(Provided records Opens)

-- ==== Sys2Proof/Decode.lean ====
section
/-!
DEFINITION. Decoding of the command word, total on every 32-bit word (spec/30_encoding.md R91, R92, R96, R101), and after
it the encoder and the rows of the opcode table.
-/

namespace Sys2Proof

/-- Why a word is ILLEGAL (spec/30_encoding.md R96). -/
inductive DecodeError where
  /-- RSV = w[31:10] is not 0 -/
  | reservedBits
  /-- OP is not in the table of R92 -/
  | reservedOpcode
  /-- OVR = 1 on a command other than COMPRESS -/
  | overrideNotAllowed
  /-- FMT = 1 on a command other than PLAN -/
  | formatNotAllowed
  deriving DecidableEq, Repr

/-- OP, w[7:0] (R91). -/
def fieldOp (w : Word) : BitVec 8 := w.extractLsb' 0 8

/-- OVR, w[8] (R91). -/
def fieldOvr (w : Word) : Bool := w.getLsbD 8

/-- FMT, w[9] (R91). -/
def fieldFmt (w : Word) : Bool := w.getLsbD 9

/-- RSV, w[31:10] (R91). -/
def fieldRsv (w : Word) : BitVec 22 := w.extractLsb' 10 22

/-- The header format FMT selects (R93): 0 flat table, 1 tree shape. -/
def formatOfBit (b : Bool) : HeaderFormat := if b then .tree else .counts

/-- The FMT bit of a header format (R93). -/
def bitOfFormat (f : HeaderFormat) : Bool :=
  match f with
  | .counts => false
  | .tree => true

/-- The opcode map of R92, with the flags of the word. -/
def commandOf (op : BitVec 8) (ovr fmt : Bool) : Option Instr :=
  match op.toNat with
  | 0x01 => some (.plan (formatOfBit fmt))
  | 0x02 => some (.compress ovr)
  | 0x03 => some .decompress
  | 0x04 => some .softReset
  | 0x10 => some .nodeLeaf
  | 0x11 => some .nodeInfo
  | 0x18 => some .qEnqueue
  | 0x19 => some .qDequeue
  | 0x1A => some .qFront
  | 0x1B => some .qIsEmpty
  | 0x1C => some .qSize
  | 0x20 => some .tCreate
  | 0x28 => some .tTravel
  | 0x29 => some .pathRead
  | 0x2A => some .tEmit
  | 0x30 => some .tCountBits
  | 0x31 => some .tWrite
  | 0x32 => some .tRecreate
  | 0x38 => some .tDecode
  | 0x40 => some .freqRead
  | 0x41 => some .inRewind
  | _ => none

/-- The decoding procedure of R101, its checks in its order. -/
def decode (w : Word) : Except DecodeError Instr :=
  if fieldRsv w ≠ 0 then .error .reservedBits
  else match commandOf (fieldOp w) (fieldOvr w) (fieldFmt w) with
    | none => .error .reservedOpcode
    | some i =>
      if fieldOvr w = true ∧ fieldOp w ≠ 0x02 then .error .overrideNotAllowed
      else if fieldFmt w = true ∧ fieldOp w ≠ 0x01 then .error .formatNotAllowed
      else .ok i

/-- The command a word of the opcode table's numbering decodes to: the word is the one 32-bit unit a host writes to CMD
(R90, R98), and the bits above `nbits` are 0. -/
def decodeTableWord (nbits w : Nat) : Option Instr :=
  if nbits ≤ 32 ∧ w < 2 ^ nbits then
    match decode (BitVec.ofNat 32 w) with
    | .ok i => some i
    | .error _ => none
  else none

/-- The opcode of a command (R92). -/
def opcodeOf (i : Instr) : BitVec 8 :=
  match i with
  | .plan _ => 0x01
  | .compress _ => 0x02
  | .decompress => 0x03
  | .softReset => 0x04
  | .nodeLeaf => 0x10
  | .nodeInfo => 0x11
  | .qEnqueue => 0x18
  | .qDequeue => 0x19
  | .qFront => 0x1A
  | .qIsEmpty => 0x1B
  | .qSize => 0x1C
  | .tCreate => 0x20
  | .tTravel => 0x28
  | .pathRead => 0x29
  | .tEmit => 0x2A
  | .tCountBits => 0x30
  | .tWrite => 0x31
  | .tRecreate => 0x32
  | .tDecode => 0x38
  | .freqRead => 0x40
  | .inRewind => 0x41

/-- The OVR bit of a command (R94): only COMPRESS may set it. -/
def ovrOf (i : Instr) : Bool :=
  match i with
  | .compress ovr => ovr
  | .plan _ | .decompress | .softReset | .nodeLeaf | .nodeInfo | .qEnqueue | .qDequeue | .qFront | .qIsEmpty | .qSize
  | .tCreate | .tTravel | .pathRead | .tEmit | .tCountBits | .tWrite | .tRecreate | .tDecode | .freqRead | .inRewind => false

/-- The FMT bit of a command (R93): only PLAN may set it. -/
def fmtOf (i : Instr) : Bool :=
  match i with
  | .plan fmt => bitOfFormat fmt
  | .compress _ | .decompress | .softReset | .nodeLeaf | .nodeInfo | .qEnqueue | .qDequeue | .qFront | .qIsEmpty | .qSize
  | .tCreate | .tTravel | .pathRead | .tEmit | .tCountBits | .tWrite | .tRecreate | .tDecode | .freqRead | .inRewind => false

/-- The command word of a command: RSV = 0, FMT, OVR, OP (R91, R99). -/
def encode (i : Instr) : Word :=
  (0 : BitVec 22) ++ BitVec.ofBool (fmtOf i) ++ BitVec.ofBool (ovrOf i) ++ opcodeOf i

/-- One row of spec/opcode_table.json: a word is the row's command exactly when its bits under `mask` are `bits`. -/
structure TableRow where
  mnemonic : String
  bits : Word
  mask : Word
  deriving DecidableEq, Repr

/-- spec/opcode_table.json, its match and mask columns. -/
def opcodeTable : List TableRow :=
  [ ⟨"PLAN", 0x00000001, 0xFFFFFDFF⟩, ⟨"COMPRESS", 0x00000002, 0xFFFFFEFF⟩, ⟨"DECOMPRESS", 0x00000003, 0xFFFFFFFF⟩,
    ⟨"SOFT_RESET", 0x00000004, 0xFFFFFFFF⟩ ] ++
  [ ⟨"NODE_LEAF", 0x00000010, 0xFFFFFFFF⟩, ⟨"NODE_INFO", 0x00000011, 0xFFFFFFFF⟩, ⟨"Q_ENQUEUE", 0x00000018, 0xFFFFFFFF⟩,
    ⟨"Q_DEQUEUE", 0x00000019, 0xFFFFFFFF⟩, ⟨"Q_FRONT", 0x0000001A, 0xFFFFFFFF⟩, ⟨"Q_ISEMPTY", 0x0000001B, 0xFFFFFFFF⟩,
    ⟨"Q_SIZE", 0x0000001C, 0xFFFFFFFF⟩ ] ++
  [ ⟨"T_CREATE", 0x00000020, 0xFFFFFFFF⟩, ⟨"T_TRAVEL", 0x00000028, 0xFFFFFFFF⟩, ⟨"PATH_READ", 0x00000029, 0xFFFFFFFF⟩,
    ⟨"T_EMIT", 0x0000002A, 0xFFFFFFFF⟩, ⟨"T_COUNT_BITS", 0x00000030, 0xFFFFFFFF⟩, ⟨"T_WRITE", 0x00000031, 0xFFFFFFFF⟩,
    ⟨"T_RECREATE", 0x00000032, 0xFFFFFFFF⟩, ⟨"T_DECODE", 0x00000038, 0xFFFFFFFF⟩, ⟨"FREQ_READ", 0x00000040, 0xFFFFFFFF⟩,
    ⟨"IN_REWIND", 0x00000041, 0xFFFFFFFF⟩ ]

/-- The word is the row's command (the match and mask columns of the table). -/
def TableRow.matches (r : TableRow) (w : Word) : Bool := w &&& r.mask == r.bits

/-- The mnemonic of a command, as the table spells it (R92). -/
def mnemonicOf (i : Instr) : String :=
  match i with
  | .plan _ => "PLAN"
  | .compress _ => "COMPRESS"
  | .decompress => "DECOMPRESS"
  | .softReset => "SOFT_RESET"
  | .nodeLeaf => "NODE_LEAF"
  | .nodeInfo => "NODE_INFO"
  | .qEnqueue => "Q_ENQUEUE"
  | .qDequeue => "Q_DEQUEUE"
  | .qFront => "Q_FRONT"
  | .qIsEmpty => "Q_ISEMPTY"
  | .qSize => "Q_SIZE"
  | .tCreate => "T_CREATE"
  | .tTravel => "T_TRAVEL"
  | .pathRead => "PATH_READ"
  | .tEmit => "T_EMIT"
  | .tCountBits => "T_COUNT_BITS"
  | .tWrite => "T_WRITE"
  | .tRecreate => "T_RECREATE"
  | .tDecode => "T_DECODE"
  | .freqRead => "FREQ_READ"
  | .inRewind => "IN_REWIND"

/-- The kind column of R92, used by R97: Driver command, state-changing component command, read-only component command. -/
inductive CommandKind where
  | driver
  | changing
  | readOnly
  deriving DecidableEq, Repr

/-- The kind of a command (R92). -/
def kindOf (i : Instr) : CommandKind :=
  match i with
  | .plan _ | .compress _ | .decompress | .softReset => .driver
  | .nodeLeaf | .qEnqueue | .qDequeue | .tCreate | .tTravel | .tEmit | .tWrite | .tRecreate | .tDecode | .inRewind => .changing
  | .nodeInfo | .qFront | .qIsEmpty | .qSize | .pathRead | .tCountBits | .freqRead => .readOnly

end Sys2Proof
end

(Provided records Closes)

- **Problem to work on**:
Everything from the line with "than PLAN -/" through the line with "w[9] (R91). -/" should be written out exactly as it appears above, end lines included, and nothing outside that range.

- **Solution for this exercise**:
  /-- FMT = 1 on a command other than PLAN -/
  | formatNotAllowed
  deriving DecidableEq, Repr

/-- OP, w[7:0] (R91). -/
def fieldOp (w : Word) : BitVec 8 := w.extractLsb' 0 8

/-- OVR, w[8] (R91). -/
def fieldOvr (w : Word) : Bool := w.getLsbD 8

/-- FMT, w[9] (R91). -/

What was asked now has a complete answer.